Ой. Ё. Не знаю, как мы не переломились, пока тащили. Если бы не Санька – честное слово, побросали бы половину всего. Но он пер пулемет, один автомат и еще кучу разного…

Часа через два я был способен уже только переставлять ноги, и меня даже не интересовало, куда и когда мы выйдем. Пот заливал глаза. Комарье ело меня заживо. Плечи растерли ремни.

Короче, я не поверил, когда мы вдруг вывалились (иначе не скажешь) к речке, за которой начиналась наша деревня. В речке плескались наши мелкие пацаны, а Ленок за ними наблюдала.

Нас увидели сразу. Ленок рванула в деревню. Мелкие повыскакивали из воды. И ломанулись к нам толпой – с огромными глазами, но потом сразу остановились и пошли на приличном расстоянии, не сводя с нас глаз и зачарованно перешептываясь:

– Автомат какой…

– Ты придурок, это пулемет. У Шварценеггера такой был…

– Ну и гонишь ты все…

– Я тоже такой хочу…

– Ага, натяни себе знаешь куда?..

– А куда они ходили?

– Спроси.

– Спроси ты…

– Не, на х…й.

– А я тоже в следующий раз с ними пойду.

– Ага, а Санька тебе пи…ды знаешь как…

– Хорэ матюкаться! – вдруг вызверился Санек.

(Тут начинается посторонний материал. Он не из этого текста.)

-- ==== Sys2Proof/Machine/HostLink.lean ====
section
/-! DEFINITION. Doorbells, the fetch and start of barges, BAR2, resets and power states of the function, and the ring and
fence opcodes of family 0x01 (file 02). -/
namespace Sys2Proof.Machine

open Sys2Proof

/-! ### Rings -/

/-- A ring enters ERROR with a code, and EV_RING_ERROR is raised (R68). -/
def ringError (n code : Nat) (s : State) : State :=
  raise 106 0x0101 (leBytes 1 n ++ leBytes 1 code) (s.mapRing n fun r =>
    { r with err := code, state := if r.state = .frozen then .frozen else .error,
             prevState := if r.state = .frozen then .error else r.prevState })

/-- SQ_TAIL_DB (R57, R67, R68). -/
def execSqTailDb (n value : Nat) (s : State) : Out :=
  let v := value % 2 ^ 16
  let r := s.ring n
  .next (if r.state = .absent then s
    else
      let s := raiseInternal n 0 [] (s.mapRing n fun r => { r with sqTail := v })
      if 2 ^ r.sqLog2 ≤ v then ringError n 0x01 s else s)

/-- CQ_HEAD_DB (R57, R68, R73). -/
def execCqHeadDb (n value : Nat) (s : State) : Out :=
  let v := value % 2 ^ 16
  let r := s.ring n
  let size := 2 ^ r.cqLog2
  .next (if r.state = .absent then s
    else
      let s := raiseInternal (16 + n) 0 [] s
      if decide (size ≤ v) || decide ((r.cqTail + size - r.cqHead) % size < (v + size - r.cqHead) % size) then ringError n 0x02 s
      else s.mapRing n fun r => { r with cqHead := v })

/-- The header at SQ_HEAD, as a barge without payload. -/
def headerAt (s : State) (n : Nat) : Barge :=
  let r := s.ring n
  { ring := n, bytes := s.hostBytes (r.sqBase.toNat + 64 * r.sqHead) 64 }

/-- Slots published and not yet fetched (R67, R87). -/
def Ring.published (r : Ring) : Nat := (r.sqTail + 2 ^ r.sqLog2 - r.sqHead) % 2 ^ r.sqLog2

/-- SLOTS and PAYLOAD_LEN are consistent and in range (R66). -/
def slotsGood (b : Barge) : Bool :=
  decide (1 ≤ b.slots) && decide (b.slots ≤ 64) && decide (b.payloadLen ≤ 4032) &&
    (decide (b.slots = 1 + ceilDiv b.payloadLen 64) || (decide (b.opcode = 0x0100) && decide (b.payloadLen = 0)))

/-- The barge frame is one of BAD_FRAME (Table 2-7). -/
def badFrame (s : State) (n : Nat) : Bool :=
  let b := headerAt s n
  !slotsGood b || decide (2 ^ (s.ring n).sqLog2 < (s.ring n).sqHead + b.slots)

/-- A whole barge, or a bad frame, can be fetched from a ring now; none before READY (R67, R69, R365, R504). -/
def canFetch (s : State) (n : Nat) : Bool :=
  let r := s.ring n
  let b := headerAt s n
  s.mode.ready && decide (r.state = .active) && decide (r.sqHead ≠ r.sqTail) &&
    (badFrame s n || (decide (b.slots ≤ r.published) && (decide (b.payloadLen = 0) || queueHasRoom s n b.payloadLen)))

/-- The ring to fetch next (R69): ring 0 first; then the rings of the round that have not used their weight. -/
def nextRing (s : State) : Option Nat :=
  if canFetch s 0 then some 0
  else
    let l := ((List.range 16).drop 1).filter fun n => canFetch s n
    match l.find? fun n => decide ((s.ring n).roundUsed < (s.ring n).weight) with
    | some n => some n
    | none => l.head?

/-- A ring has been given one more barge; when every fetchable ring had used its weight, a new round begins (R69). -/
def countRound (n : Nat) (s : State) : State :=
  let fresh := decide ((s.ring n).weight ≤ (s.ring n).roundUsed)
  let s := if fresh then s.mapHost fun h => { h with rings := h.rings.map fun r => { r with roundUsed := 0 } } else s
  s.mapRing n fun r => { r with roundUsed := r.roundUsed + 1 }

/-- The barge at SQ_HEAD is fetched: journalled, its payload put into the ring's queue, SQ_HEAD moved past it (R67, R79). -/
def fetchBarge (n : Nat) (s : State) : State :=
  let r := s.ring n
  let slots := (headerAt s n).slots
  let b : Barge := { ring := n, bytes := s.hostBytes (r.sqBase.toNat + 64 * r.sqHead) (64 * slots) }
  let s := if b.payloadLen = 0 then s else (putItem n b.payload s).getD s
  (s.mapRing n fun r => { r with sqHead := (r.sqHead + slots) % 2 ^ r.sqLog2, inflight := r.inflight ++ [{ barge := b }] }).mapCtr
    fun c => { c with bargesFetched := c.bargesFetched + 1 }

/-- BARGE_FETCH (R67 to R69). Nothing is fetched outside D0 (R51) or during CONTAIN (R81). -/
def execBargeFetch (answer : FetchAnswer) (s : State) : Out :=
  .next (if s.host.dstate ≠ .d0 ∨ s.mode.contain then s
  else match nextRing s with
  | none => s
  | some n =>
    let s := if n = 0 then s else countRound n s
    match answer with
    | .error => ringError n 0x04 s
    | .good =>
      if badFrame s n then
        ringError n 0x03 (s.mapRing n fun r => { r with inflight := r.inflight ++ [{ barge := headerAt s n }] })
      else fetchBarge n s)

/-- Opcodes of Table 2-13. -/
def opcodes : List Nat :=
  [0x0100, 0x0101, 0x0102, 0x0103, 0x0104, 0x0105, 0x0106, 0x0107, 0x0108] ++
  [0x0201, 0x0202, 0x0203, 0x0204, 0x0205, 0x0206, 0x0207, 0x0208] ++
  [0x0301, 0x0302, 0x0303, 0x0304, 0x0305, 0x0306, 0x0307, 0x0308] ++
  [0x0401, 0x0402, 0x0403, 0x0404, 0x0405, 0x0406, 0x0407, 0x0408] ++
  [0x0501, 0x0502, 0x0503, 0x0504, 0x0505, 0x0506] ++
  [0x0601, 0x0602, 0x0603, 0x0604, 0x0605, 0x0606, 0x0607, 0x0608] ++
  [0x0701, 0x0702, 0x0703, 0x0704, 0x0705, 0x0706] ++
  [0x0801, 0x0802, 0x0803, 0x0804, 0x0805, 0x0806, 0x0807, 0x0808] ++
  [0x0901, 0x0902, 0x0903, 0x0904, 0x0905, 0x0906] ++
  [0x0A01, 0x0A02, 0x0A03, 0x0A04, 0x0A05] ++
  [0x0B01, 0x0B02, 0x0B03, 0x0B04] ++
  [0x0C01, 0x0C02, 0x0C03, 0x0C04, 0x0C05, 0x0C06] ++
  [0x0D01, 0x0D02, 0x0D03, 0x0D04, 0x0D05]

/-- Opcodes of Table 2-13 accepted on ring 0 only. -/
def ring0Opcodes : List Nat :=
  [0x0102, 0x0103, 0x0104, 0x0105, 0x0808, 0x0A03, 0x0B02, 0x0C01, 0x0C02, 0x0C04, 0x0C05, 0x0C06, 0x0D04, 0x0D05]

/-- Bytes over which HDR_CHECK is computed, the field itself taken as zero (R75). -/
def checkBytes (b : Barge) : List Byte := slice b.bytes 0 0x1C ++ leBytes 4 0 ++ slice b.bytes 0x20 0x20 ++ b.payload

/-- The lowest nonzero byte of a run of header bytes (R77, step 5). -/
def headerReserved (b : Barge) (off : Nat) : Nat → Option Reply
  | 0 => none
  | n + 1 =>
    let v := b.field off 1
    if v = 0 then headerReserved b (off + 1) n else some (.checkFailed stReservedSet (off + v * 2 ^ 16))

/-- SEQ as R80 requires. -/
def seqGood (b : Barge) (next : Nat) : Bool :=
  if b.resubmit then decide (next ≤ b.seq + 1024) && decide (b.seq < next) else decide (b.seq = next)

/-- Steps 1 to 4 of Table 2-9. -/
def headerChecks1 (b : Barge) (s : State) : Option Reply :=
  let next := (s.ring b.ring).nextSeq.toNat
  firstFail
    [ failIf (!slotsGood b || decide (2 ^ (s.ring b.ring).sqLog2 < b.slots))
        (.checkFailed stBadLength (b.slots + (1 + ceilDiv b.payloadLen 64) * 2 ^ 16)),
      failIf (b.checked && decide (crc32c (checkBytes b) ≠ b.hdrCheck)) (.checkFailed stBadCheck (crc32c (checkBytes b))),
      failIf (b.ringField != b.ring) (.checkFailed stWrongRing b.ring),
      failIf (!seqGood b next) (.checkFailed stBadSeq next) ]

/-- Steps 5 to 8 of Table 2-9. -/
def headerChecks2 (b : Barge) (s : State) : Option Reply :=
  let absent := fun f => (s.fence f).isNone
  firstFail
    [ failIf (b.flags &&& 0x82 != 0) (.checkFailed stReservedSet (0x03 + b.flags * 2 ^ 16)),
      headerReserved b 0x07 1, headerReserved b 0x38 8,
      failIf (!opcodes.contains b.opcode) (.checkFailed stBadOpcode b.opcode),
      failIf (ring0Opcodes.contains b.opcode && b.ring != 0) (.checkFailed stWrongRing b.ring),
      failIf (b.waitEn && absent b.waitFence) (.checkFailed stBadFence b.waitFence),
      failIf (b.signalEn && absent b.signalFence) (.checkFailed stBadFence b.signalFence) ]

/-- The first barge of a ring that has not started, and whether every earlier one has completed. -/
def frontBarge (r : Ring) : Option (Barge × Bool) :=
  (r.inflight.zipIdx.find? fun x => !x.1.started).map fun x => (x.1.barge, x.2 = 0)

/-- The first barge that has not started is marked as started. -/
def markStarted : List InFlight → List InFlight
  | [] => []
  | f :: l => if f.started then f :: markStarted l else { f with started := true } :: l

/-- A barge starts: it leaves the front, its ring is no longer WAITING, and a new barge advances NEXT_SEQ (R70, R80). -/
def startBarge (b : Barge) (advance : Bool) (s : State) : State :=
  s.mapRing b.ring fun r =>
    { r with inflight := markStarted r.inflight
             state := if r.state = .waiting then .active else r.state
             nextSeq := if advance && !b.resubmit then r.nextSeq + 1 else r.nextSeq }

/-- The stored result of a resubmitted barge (R80). -/
def replayOf (b : Barge) (s : State) : Option ResultEntry :=
  if b.resubmit then (s.ring b.ring).results.find? fun e => e.seq = b.seq else none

Все остолбенели и притихли.

– Блин, еще раз мат услышу – урою на хрен! Ты, ты, ты! – он ткнул в пацанов постарше, Вовку, Бычка и Симку. – Забрали хавку, быстро в дом отнесли! Остальные свалили купаться, пошли отсюда!

Девчонки уже бежали навстречу, и Санька кивнул им.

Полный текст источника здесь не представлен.